By the time the driver picked me up at 6 a.m., the sun was coming up. As we drove through Mirebalais, there was already a lot of activity. Men in baseball caps herding cattle. Women carrying buckets, bins, and basins on their heads, bringing items to sell in the market or clothes to wash in the river.

As we navigated the winding mountain roads back to Port-au-Prince, the valleys below looked green and fertile beneath the morning mist, nothing like the barren, parched earth I had seen from the plane on the way in. After we arrived at the airport, I made my way through security to the departure gate.

Unlike my flight down to Haiti, on which I had seemed to be one of the only non-Haitian passengers, the gate for my return flight was filled with non-Haitians—mostly Americans.
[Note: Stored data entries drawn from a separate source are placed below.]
/-- A core (R79, R89, R242, R273, R291, R27). -/
structure Core where
  half0 : Half := {}
  half1 : Half := {}
  pages : Table CsPage := []
  latches : Table StatLatch := []
  /-- writes performed on each W-tile buffer of a context, keyed 32·context + buffer (R242) -/
  wcount : Table Nat := []
  sequencer : Option Nat := .none
  /-- strands that wait for the sequencer, in the order in which their bundles became ready (R291) -/
  seqWait : List Nat := []
  ctx : Nat := 0
  run : Nat := 0
  /-- the core's last turn was a step of a routine, beside which other contexts issue (R61; log 3) -/
  stepped : Bool := false
  deriving DecidableEq, Repr, Inhabited

/-- A line of a cluster data cache (R93): its 64 bytes and which of them are dirty. -/
structure CacheLine where
  bytes : Cells 8 := []
  dirty : BitVec 64 := 0
  deriving DecidableEq, Repr, Inhabited

/-- A cluster (R93, R365). -/
structure Cluster where
  lines : Table CacheLine := []
  /-- the generation of its owner's lines; lines of an older one are dropped (R365; log 73) -/
  gen : BitVec 32 := 0
  deriving DecidableEq, Repr, Inhabited

/-- What an engine command does (R232). -/
inductive CmdOp where
  | talloc | tzero | tfree | mlatch | mma | mmas | tcvt | tmov | txpose | tdrain | tdraink
  | cpy | cpym | cpyi | cpysTo | cpysFrom | cpyf | cpyg | cpysc | sqgo | sqwait | sqkill | sfpool
  deriving DecidableEq, Repr, Inhabited

/-- Where a command stands (R235, R398, R420). -/
inductive CmdState where
  | queued | started | stalled | lost
  deriving DecidableEq, Repr, Inhabited

/-- An engine, tile or matrix command issued and not completed, with every operand captured at issue
(R232). -/
structure Cmd where
  op : CmdOp := .talloc
  strand : Nat := 0
  part : Nat := 0
  tenant : BitVec 4 := 0
  core : Nat := 0
  engine : Nat := 0
  queue : Nat := 0
  ord : BitVec 5 := 0
  a : BitVec 64 := 0
  b : BitVec 64 := 0
  c : BitVec 64 := 0
  imm : BitVec 12 := 0
  lit : BitVec 60 := 0
  td : Option (BitVec 5) := .none
  /-- tiles it reads: TA, TB and VQ2's second A-tile -/
  ta : Option (BitVec 5) := .none
  tb : Option (BitVec 5) := .none
  ta2 : Option (BitVec 5) := .none
  fmt : BitVec 5 := 0
  /-- bytes captured from own-window S at issue: descriptor, index list, rows, request block, strips -/
  cap : List (BitVec 8) := []
  /-- the B operand of a stationary operation, taken from its latch at the start (R242) -/
  held : Cells 8 := []
  rm : BitVec 3 := 0
  state : CmdState := .queued
  /-- progress of R398: bytes, rows, runs, lines or slabs performed -/
  prog : Nat := 0
  bytes : Nat := 0
  /-- the tile has moved for this command (R87) -/
  active : Bool := false
  /-- when a matrix operation's operands had all become ready (R241) -/
  readyAt : Option Nat := .none
  /-- the ranges whose markers stand behind the command, with the mapping before each, oldest first (R144) -/
  old : List OldMap := []
  error : BitVec 6 := 0
  /-- only the completion word is left (R429) -/
  wordLeft : Bool := false
  /-- the completion word has been sent and is awaited (R419) -/
  wordSent : Bool := false
  /-- the unit that was lost (R420) -/
  lostUnit : Option Nat := .none
  /-- remote units awaiting acknowledgement, latest window sent in (R419) -/
  units : List Nat := []
  window : Option Nat := .none
  /-- the operation that a CPYM runs after its fill: the fill (R251) -/
  after : Option Nat := .none
  /-- SFPOOL: the plan in force in queue order (R350), landings failed while it ran (R418) -/
  plan : Option Nat := .none
  deriving DecidableEq, Repr, Inhabited

/-- A record of R380 with what links it to gang, strand and command. -/
structure Record where
  fatal : Bool := false
  mod : Bool := false
  ovf : Bool := false
  ud : Bool := false
  part : Nat := 0
  cause : BitVec 16 := 0
  seq : BitVec 32 := 0
  fol : BitVec 64 := 0
  tpc : BitVec 56 := 0
  val : BitVec 64 := 0
  core : BitVec 10 := 0
  ctx : BitVec 3 := 0
  slt : BitVec 3 := 0
  mpc : BitVec 14 := 0
  time : BitVec 64 := 0
  aux : BitVec 64 := 0
  tkt : BitVec 64 := 0
  gang : Nat := 0
  strand : Nat := 0
  cmd : Option Nat := .none
  /-- its slot of the lane's ring once it is posted (R381) -/
  place : Nat := 0
  deriving DecidableEq, Repr, Inhabited

/-- A voltage and frequency island (R17 to R19, R21, R323); voltages in tenths of a millivolt. -/
structure Island where
  mv10 : Nat := 6000
  mhz : Nat := 940
  target : Option (Nat × Nat) := .none
  ceiling10 : Nat := 7500
  offset : Int := 0
  settling : Bool := false
  deriving DecidableEq, Repr, Inhabited

/-- A write or atomic unit sent to another device (R147, R419, R420): until it is acknowledged, and from then until every unit
of its command before it is, since it would be sent again after one of those. -/
structure RemoteOut where
  cmd : Nat := 0
  port : Nat := 0
  dev : Nat := 0
  addr : Nat := 0
  window : Nat := 0
  data : List (BitVec 8) := []
  add : Nat := 0
  acked : Bool := false
  /-- bytes that its command had written before the unit (R398, R420) -/
  before : Nat := 0
  deriving DecidableEq, Repr, Inhabited

/-- A mapping invalidation with the commands its markers stand behind and the handle accesses it waits
for (R104, R144, R145). -/
structure Invalidation where
  part : Nat := 0
  va : Nat := 0
  len : Nat := 0
  cmds : List Nat := []
  strands : List Nat := []
  deriving DecidableEq, Repr, Inhabited

/-- A collective program of a die's engine (R306 to R308). -/
structure CollProg where
  live : Bool := false
  part : Nat := 0
  bound : Nat := 0
  micro : Micro := {}
  deriving DecidableEq, Repr, Inhabited

/-- A collective engine (R306 to R308). -/
structure Coll where
  store : Cells 128 := []
  owner : Table Nat := []
  progs : Table CollProg := []
  tx : Table (List (List (BitVec 32))) := []
  rx : Table (List (List (BitVec 32))) := []
  deriving DecidableEq, Repr, Inhabited

/-- The rest of the module: time, power, cooling, lanes, fabric, landings. -/
structure Device where
  powered : Bool := true
  stopped : Bool := false
  /-- steps of the power-on sequence that are done, and the step whose failure has been reported (R369) -/
  boot : Nat := 4
  /-- the step of R369 that fails while it is not mended, 1 to 4; 0 is none -/
  bootFault : Nat := 0
  /-- a commanded power-off waits until every partition is destroyed (R370) -/
  offAsked : Bool := false
  /-- staging slices in which the slot drain and the record write of a hand-over cannot be performed (R417; log 88) -/
  slotFaults : List Nat := []
  bootFailed : Option Nat := .none
  /-- draws in W of the three shares of R20, each with the time from which it holds, the latest first -/
  pkgLog : List (Nat × Nat) := []
  tierLog : List (Nat × Nat) := []
  restLog : List (Nat × Nat) := []
  /-- the private DRAM of the control complex, where lanes, stop statuses and dirty-page logs stand (R14, R381, R412, R414) -/
  dram : Cells 8 := []
  /-- where the two lanes' rings stand in it, and the next slot of the replayable ring (R381) -/
  fatalBase : Nat := 0
  replayBase : Nat := 266240
  replayPos : Nat := 0
  junction : Table Nat := []
  islands : Table Island := []
  lastDown : Nat := 0
  lastUp : Nat := 0
  /-- last thermal step of each die (R22) -/
  lastHot : Table Nat := []
  windowUs : Nat := 2
  /-- a new W and the window with which it takes effect (R146) -/
  windowNext : Option (Nat × Nat) := .none
  /-- the last window whose start has been acted on -/
  windowSeen : Nat := 0
  /-- start of the bandwidth window (R325); at each resource the partition and tenant that class 3 served last (R326) -/
  bwAt : Nat := 0
  lastClass3 : Table Nat := []
  timeLost : Bool := false
  outs : Table RemoteOut := []
  performed : List (Nat × Nat) := []
  misses : List (Nat × Nat) := []
  lastSent : Table Nat := []
  routes : Cells 128 := []
  fatal : List Record := []
  replay : List Record := []
  waiting : List Record := []
  answers : List Record := []
  modSeq : BitVec 32 := 0
  modOvf : Bool := false
  ring : Nat := 1024
  /-- what the launch interface of the control complex returned last (R37) -/
  ticket : BitVec 64 := 0
  failed : List Nat := []
  zeroing : List Nat := []
  invals : Table Invalidation := []
  /-- the last generation given, and that in force in each context's window, by 8 · core + context (R365; log 73) -/
  generation : BitVec 32 := 0
  windowGen : Table (BitVec 32) := []
  /-- units with an uncorrectable error: SPC of R406, core, cluster or 0, first byte -/
  uncorrectable : List (Nat × Nat × Nat) := []
  /-- corrections that each die has counted (R406) -/
  corrected : Table Nat := []
  deriving DecidableEq, Repr, Inhabited

/-- How the bundle being issued stands: going on, to be waited for, taken by a trap, or advanced by its
own instruction (TRAP, RETT, END, YIELD, BRK, FRD). -/
inductive Status where
  | ok
  | wait
  | trapped (t : Trap)
  | ended
  deriving DecidableEq, Repr, Inhabited

/-- The bundle being issued: the address after it, the slot and word of the syllable, its status, the
redirect entry to append, the micro state of the bound routine to run. Its own address is the strand's PC. -/
structure Issue where
  next : BitVec 56 := 0
  slot : BitVec 3 := 0
  word : BitVec 64 := 0
  status : Status := .ok
  redirect : Option Redirect := .none
  bound : Option Micro := .none
  /-- operations of ld and st that the bundle itself has issued so far (R72) -/
  ownLd : Nat := 0
  ownSt : Nat := 0
  deriving DecidableEq, Repr, Inhabited

/-- A move that the agenda names: an event, the core whose turn it is, a step of a collective program, or the read of
an empty cell by a strand whose gang is about to be squashed (R45; log 3). -/
inductive Move where
  | event (i : Instr)
  | core (k : Nat)
  | coll (die prog : Nat)
  | reads (k : Nat)
  deriving DecidableEq, Repr, Inhabited

/-- Which micro-sequencer a micro-op runs on: the current strand's, or a collective program (R308). -/
inductive Agent where
  | strand
  | coll (die prog : Nat)
  deriving DecidableEq, Repr, Inhabited

/-- The machine. -/
structure State where
  /-- bytes of the three memory kinds, at kind · 2^52 + physical address (R15, R98) -/
  mem : List Host.Cell := []
  strands : Table Strand := []
  gangs : Table Gang := []
  batches : Table Batch := []
  parts : Table Partition := []
  cores : Table Core := []
  clusters : Table Cluster := []
  cmds : Table Cmd := []
  colls : Table Coll := []
  dev : Device := {}
  /-- the strand whose context issues, or the strand an event concerns -/
  cur : Nat := 0
  curCore : Nat := 0
  agent : Agent := .strand
  issue : Issue := {}
  /-- reference time in ns (R6) -/
  now : Nat := 0
  /-- moves to come; empty: the current core issues (log 3) -/
  agenda : List Move := []
  /-- the counter of free values (log 8) -/
  free : Nat := 0
  nextId : Nat := 1
  /-- steps of issue since the last event of the default order, and how many such events there have been (log 3) -/
  sinceEvent : Nat := 0
  turn : Nat := 0
  deriving DecidableEq, Repr, Inhabited

/-- What ends a run. -/
inductive Fault where
  /-- Raised by any access whose translated physical address lies beyond the capacity that R14 gives its
  memory kind: no such byte exists. Safe: a program's claims about such accesses are not provable. -/
  | addressHole (key : Nat)
  deriving DecidableEq, Repr, Inhabited

/-- Why an instruction has no meaning here. -/
inductive Refusal where
  /-- Raised by an arm of `exec` whose instruction is not modelled yet, named by its mnemonic. Safe. -/
  | notModelled (mnemonic : String)
  deriving DecidableEq, Repr, Inhabited

/-- The machine after steps 1 to 4 of R369: powered, the base regions loaded, staging zeroed, every
island at 600 mV and 940 MHz, W at 2 µs (R146), no partition and no strand. -/
def State.reset : State := {}

end Sys2Proof.Machine
end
They stood out not only because they were nearly all white—almost nobody I’d seen for the last two weeks had been white—but also because they were often in large groups with matching T-shirts adorned with alliterative slogans on the front, like HELPING HAITI and HEALING HAITI and I ♥ HAITI and HAND IN HAND WITH HAITI and the clever IT’S A LOVE HAITI RELATIONSHIP. Many of the T-shirts had religious imagery or biblical quotations on the back. I wondered what these groups—many with school-age children—had been doing in Haiti.

I had overheard conversations in the Port-au-Prince airport and on flights to and from Haiti about people spending a week playing with children in an orphanage or laying a few bricks for a new church—what has come to be known as “voluntourism.” For personal, religious, or other reasons, visiting volunteers have developed a desire to help those less fortunate than themselves. The intention is noble, but is a one-week volunteer trip truly helping Haitians or Haiti?

There are said to be more than 10,000 non-governmental organizations (NGOs) working in Haiti. That’s one for every 1,000 people. And yet Haiti remains one of the poorest countries, with some of the worst health, education, and sanitation statistics in the world. Some organizations do phenomenal work helping individuals and communities. Yet their efforts are rarely coordinated with the government or one another, and funding comes and goes. Sometimes aid groups even do harm, unintentionally or, in the worst cases, intentionally.

Well-functioning organizations surely know how to incorporate short-term volunteers with no experience into projects in which their efforts can contribute toward some larger long-term goal. Yet I couldn’t help but wonder if, instead of traveling to Haiti, it would be more helpful to have would-be voluntourists donate the price of their plane tickets to large humanitarian organizations with skills and experience in Haiti.